Eesti Pank comments on the merger plan of Swedbank and SEB

Today on 22 February at 8:15 the two major Swedish financial groups FöreningsSparbanken (Swedbank) and SEB announced their plan to merge. This would result in a new Scandinavian financial group SEB Swedbank, the total assets of which will be around 230 billion euros (2052 billion Swedish kroner). The merger of Swedish financial groups is a natural continuation of the whole consolidation process characteristic to the European banking and financial markets today. The merger of the two banks will affect competition in the Scandinavian banking market and will require the approval from both the Swedish and EU authorities.

The possible merger of the major shareholders of Hansapank and Ühispank, i.e. SEB and Swedbank, will directly influence the circle of owners of the Estonian banks. The details of the changes will depend on the legal aspect of the merger. The details known to the public so far let one assume that the majority shareholder of the Hansapank or Ühispank or both of them will change.

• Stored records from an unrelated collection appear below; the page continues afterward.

/-- With room for the three pushes and sp + 3 + localcount in -1 .. STACK_CAP - 1, CALL completes: S[sp+1] is argcount,
S[sp+2] is p + 3, S[sp+3] is the caller's fp, every other stack cell (the locals too) as before, fp is sp + 3, sp is
sp + 3 + localcount, pc is the target, everything else as before (negative counts by literal arithmetic: the spec's
own choice D15). Rests on 43_control.md section 3 (frame layout, CALL); 92_eei_decisions.md D15; 90_conflicts.md C2. -/
def Obligations.CallBuildsTheFrame : Prop :=
  ∀ (s : State) (target argcount localcount : Int), s.Inv →
    s.sp + 3 ≤ (s.params.stackCap : Int) - 1 → -1 ≤ s.sp + 3 + localcount →
    s.sp + 3 + localcount ≤ (s.params.stackCap : Int) - 1 →
    ∃ t, exec (.call target argcount localcount) s = .next t ∧
      Completed s t target (s.sp + 3 + localcount) (s.sp + 3) ∧ t.out = s.out ∧
      stackCell t (s.sp + 1).toNat = argcount ∧ stackCell t (s.sp + 2).toNat = s.pc + 3 ∧
      stackCell t (s.sp + 3).toNat = s.fp ∧
      (∀ j : Nat, (j : Int) ≠ s.sp + 1 → (j : Int) ≠ s.sp + 2 → (j : Int) ≠ s.sp + 3 →
        stackCell t j = stackCell s j) ∧ SameGlobals s t

/-- With a cell on the stack, fp in 2 .. STACK_CAP - 1 and n = fp - 3 - S[fp-2] in -1 .. STACK_CAP - 2, RET completes:
fp is S[fp], pc is S[fp-1] + 1 modulo 2^W, sp is n + 1, S[n+1] is the popped result, every other stack cell and
everything else as before (D15, D16). Rests on 43_control.md section 3 (RET); 92_eei_decisions.md D15, D16. -/
def Obligations.RetUnwindsTheFrame : Prop :=
  ∀ (s : State) (n : Int), s.Inv → 0 ≤ s.sp → 2 ≤ s.fp →
    s.fp ≤ (s.params.stackCap : Int) - 1 → n = s.fp - 3 - stackCell s (s.fp.toNat - 2) →
    -1 ≤ n → n ≤ (s.params.stackCap : Int) - 2 →
    ∃ t, exec .ret s = .next t ∧
      Completed s t (Int.bmod (stackCell s (s.fp.toNat - 1) + 1) (2 ^ s.params.width)) (n + 1)
        (stackCell s s.fp.toNat) ∧
      t.out = s.out ∧ StackSetAt s t (n + 1).toNat (topCell s) ∧ SameGlobals s t

/-- Let a CALL with 0 <= argcount <= sp + 1 complete; its localcount may be negative (legal by D15) as long as sp + 3 +
localcount is in -1 .. STACK_CAP - 1. In any later state with the invariant, the same parameters, the same fp, the
same three bookkeeping cells and a result on top, RET completes: sp is the caller's sp minus argcount plus one, fp
the caller's, pc p + 4 (modulo 2^W, which changes nothing for a CALL that was fetched), the top the result, and
every cell below it as the callee left it. Rests on 43_control.md section 4 (call and return round trip);
92_eei_decisions.md D15. -/
def Obligations.CallThenRetRestoresTheCaller : Prop :=
  ∀ (s s1 s2 : State) (target argcount localcount : Int), s.Inv →
    s.sp + 3 ≤ (s.params.stackCap : Int) - 1 → 0 ≤ argcount → argcount ≤ s.sp + 1 →
    -1 ≤ s.sp + 3 + localcount → s.sp + 3 + localcount ≤ (s.params.stackCap : Int) - 1 →
    exec (.call target argcount localcount) s = .next s1 →
    s2.Inv → s2.params = s1.params → s2.fp = s1.fp → 0 ≤ s2.sp →
    stackCell s2 s1.fp.toNat = stackCell s1 s1.fp.toNat →
    stackCell s2 (s1.fp.toNat - 1) = stackCell s1 (s1.fp.toNat - 1) →
    stackCell s2 (s1.fp.toNat - 2) = stackCell s1 (s1.fp.toNat - 2) →
    ∃ t, exec .ret s2 = .next t ∧ t.sp = s.sp - argcount + 1 ∧ t.fp = s.fp ∧
      t.pc = Int.bmod (s.pc + 4) (2 ^ s.params.width) ∧ (PcInRange s → t.pc = s.pc + 4) ∧
      topCell t = topCell s2 ∧ (∀ j : Nat, (j : Int) < t.sp → stackCell t j = stackCell s2 j)
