-- ==== Sys2Proof/Tests/Slice0.lean ====
section
/-! SUPPORT. Tests. The expected values are the spec's own: the vectors V1 to V175 and scenarios of 95_test_vectors.md, the
encodings of R85 and R92, the bounds of R6. The last part gives, for every statement with hypotheses, a concrete state and
operands that meet them all, at the boundary values of its clauses. -/

namespace Sys2Proof.Tests

open Sys2Proof Sys2Proof.Machine

section Helpers

/-- The start state of a vector of section 2 of 95_test_vectors.md: the stream as given, pc at `p`, the stack `st`
(bottom first), fp as given. -/
def unit (stream : List Int) (p : Nat) (st : List Int) (fp : Int) : State :=
  { State.reset with
    pc := (p : Int)
    sp := (st.length : Int) - 1
    fp := fp
    prog := stream
    stack := st.zipIdx.map (fun c => (c.2, c.1)) }

/-- The stream of a vector: `p` HALT cells, the given cells, one HALT. -/
def vector (p : Nat) (cells st : List Int) (fp : Int) : State :=
  unit (List.replicate p 25 ++ cells ++ [25]) p st fp

/-- One step completes, still RUNNING, with pc, sp, fp and the listed stack cells as given. -/
def completes (s : State) (pc sp fp : Int) (st : List Int) : Bool :=
  match step s with
  | .next t =>
    decide (t.run = .running ∧ t.pc = pc ∧ t.sp = sp ∧ t.fp = fp ∧
      (List.range st.length).map t.stack.cellAt = st.map some)
  | _ => false

/-- One step faults with this kind and opcode (`none`: opcode not valid), at the pc, sp and fp of the fetch, and changes
nothing but `run` and the record. -/
def faults (s : State) (k : FaultKind) (opcode : Option Int) : Bool :=
  match step s with
  | .next t =>
    decide (t = { s with
      run := .faulted
      faultRec :=
        { kind := some k, opcodeValid := opcode.isSome, opcode := opcode.getD 0, pc := s.pc, sp := s.sp, fp := s.fp } })
  | _ => false

/-- The invariant of a running state, from a check that `decide` runs. -/
theorem inv_of_check {s : State} (hr : s.run = .running) (hf : s.faultRec = FaultRecord.clear)
    (h : covered s = true ∧ cellFits s.params.width s.pc = true ∧ cellFits s.params.width s.fp = true ∧
      (-1 ≤ s.sp ∧ s.sp ≤ (s.params.stackCap : Int) - 1) ∧
      (s.stack.wf = true ∧ s.stack.within s.params.stackCap = true ∧ s.stack.fits s.params.width = true) ∧
      (s.globals.wf = true ∧ s.globals.within s.params.globalSize = true ∧ s.globals.fits s.params.width = true) ∧
      s.out.all (cellFits s.params.width) = true) : s.Inv :=
  let ⟨hc, hpc, hfp, ⟨h1, h2⟩, ⟨h3, h4, h5⟩, ⟨h6, h7, h8⟩, ho⟩ := h
  ⟨hc, hpc, hfp, h1, h2, h3, h4, h5, h6, h7, h8, ho, fun _ => hf, fun e => by rw [hr] at e; cases e⟩

end Helpers


section WellFormed

/-- R5, R6. -/
theorem test_wellFormed_accepts_default :
    Config.params.wf = true ∧ progLenOk 32 [] = true ∧ progCellsOk 32 [] = true := by
  decide

/-- R6: the least legal width and the next below. -/
theorem test_wellFormed_refuses_width :
    { Config.params with width := 8 }.widthOk = true ∧ { Config.params with width := 7 }.widthOk = false ∧
    { Config.params with width := 7 }.wf = false := by
  decide

/-- R6. -/
theorem test_wellFormed_refuses_stackCap_zero :
    { Config.params with stackCap := 0 }.stackCapOk = false ∧ { Config.params with stackCap := 0 }.wf = false := by
  decide

/-- R6: the last legal value and the next, at W = 32 and at W = 8. -/
theorem test_wellFormed_refuses_stackCap_large :
    { Config.params with stackCap := 2147483647 }.stackCapOk = true ∧
    { Config.params with stackCap := 2147483648 }.stackCapOk = false ∧
    { Config.params with width := 8, stackCap := 128 }.stackCapOk = false := by
  decide

/-- R6. -/
theorem test_wellFormed_refuses_globalSize_zero :
    { Config.params with globalSize := 0 }.globalSizeOk = false ∧ { Config.params with globalSize := 0 }.wf = false := by
  decide

/-- R6: the last legal value and the next. -/
theorem test_wellFormed_refuses_globalSize_large :
    { Config.params with globalSize := 2147483647 }.globalSizeOk = true ∧
    { Config.params with globalSize := 2147483648 }.globalSizeOk = false := by
  decide

/-- R6: RET with ADD's value. -/
theorem test_wellFormed_refuses_opc_not_injective :
    { Config.opc with ret := 1 }.injective = false ∧
    { Config.params with opc := { Config.opc with ret := 1 } }.wf = false := by
  decide

/-- R6: the last value of a cell and the next, at W = 8 and at W = 32. -/
theorem test_wellFormed_refuses_opc_not_a_cell :
    ({ Config.opc with ret := 127 }.fits 8 = true ∧ { Config.opc with ret := 128 }.fits 8 = false) ∧
    { Config.params with opc := { Config.opc with ret := 2147483648 } }.wf = false := by
  decide

/-- R20: pc and fp hold one cell. -/
theorem test_wellFormed_refuses_resets_not_cells :
    { Config.params with pcReset := -2147483648 }.resetsOk = true ∧
    { Config.params with pcReset := -2147483649 }.resetsOk = false ∧
    { Config.params with fpReset := 2147483648 }.wf = false := by
  decide

/-- R41: every cell of the stream is `W` bits. -/
theorem test_wellFormed_refuses_stream_not_of_cells :
    progCellsOk 8 [127, -128] = true ∧ progCellsOk 8 [18, 128] = false ∧
    covered { State.reset with prog := [18, 2147483648] } = false := by
  decide

/-- R83. -/
theorem test_wellFormed_refuses_operand_not_a_cell :
    (Instr.const (-128)).wf 8 = true ∧ (Instr.call 0 128 0).wf 8 = false := by
  decide

/-- R6: the last legal program length and the next. -/
theorem test_wellFormed_progLen_bound (prog : List Int) :
    (prog.length = 2147483644 → progLenOk 32 prog = true) ∧ (prog.length = 2147483645 → progLenOk 32 prog = false) := by
  constructor <;> intro h <;> simp [progLenOk, h]

end WellFormed

section Decoding

/-- R85: the cell 1. -/
theorem test_decode_add : decodeTableWord 32 1 = some .add := by decide

/-- R85: the cell 2. -/
theorem test_decode_sub : decodeTableWord 32 2 = some .sub := by decide

/-- R85: the cell 3. -/
theorem test_decode_mul : decodeTableWord 32 3 = some .mul := by decide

Making any changes in the majority shareholding is subject to approval by the Bank of Estonia.

The central bank's position is that competition in the Estonian banking market must be guaranteed. That is the priority of the central bank. The central bank has enough means and possibilities to guarantee a satisfactory competition situation in the Estonian banking market. The merger or joint ownership of the two major Estonian banks is ruled out by the Bank of Estonia. The future steps depend directly on the applications that will be presented to the central bank regarding the Estonian banks.

The Bank of Estonia will be ready to publish additional comments as soon as the Swedish banks issue more detailed technical and legal information on the agreements reached. The Bank of Estonia will also immediately make a public announcement of any possible applications to change the majority shareholders of Hansapank and Ühispank. At the same time the Bank of Estonia wishes to point out that such decisions cannot be made before the merger has been approved by the owners of the two groups, all the relevant authorities of Sweden and the European Union and the deal is legally finalized.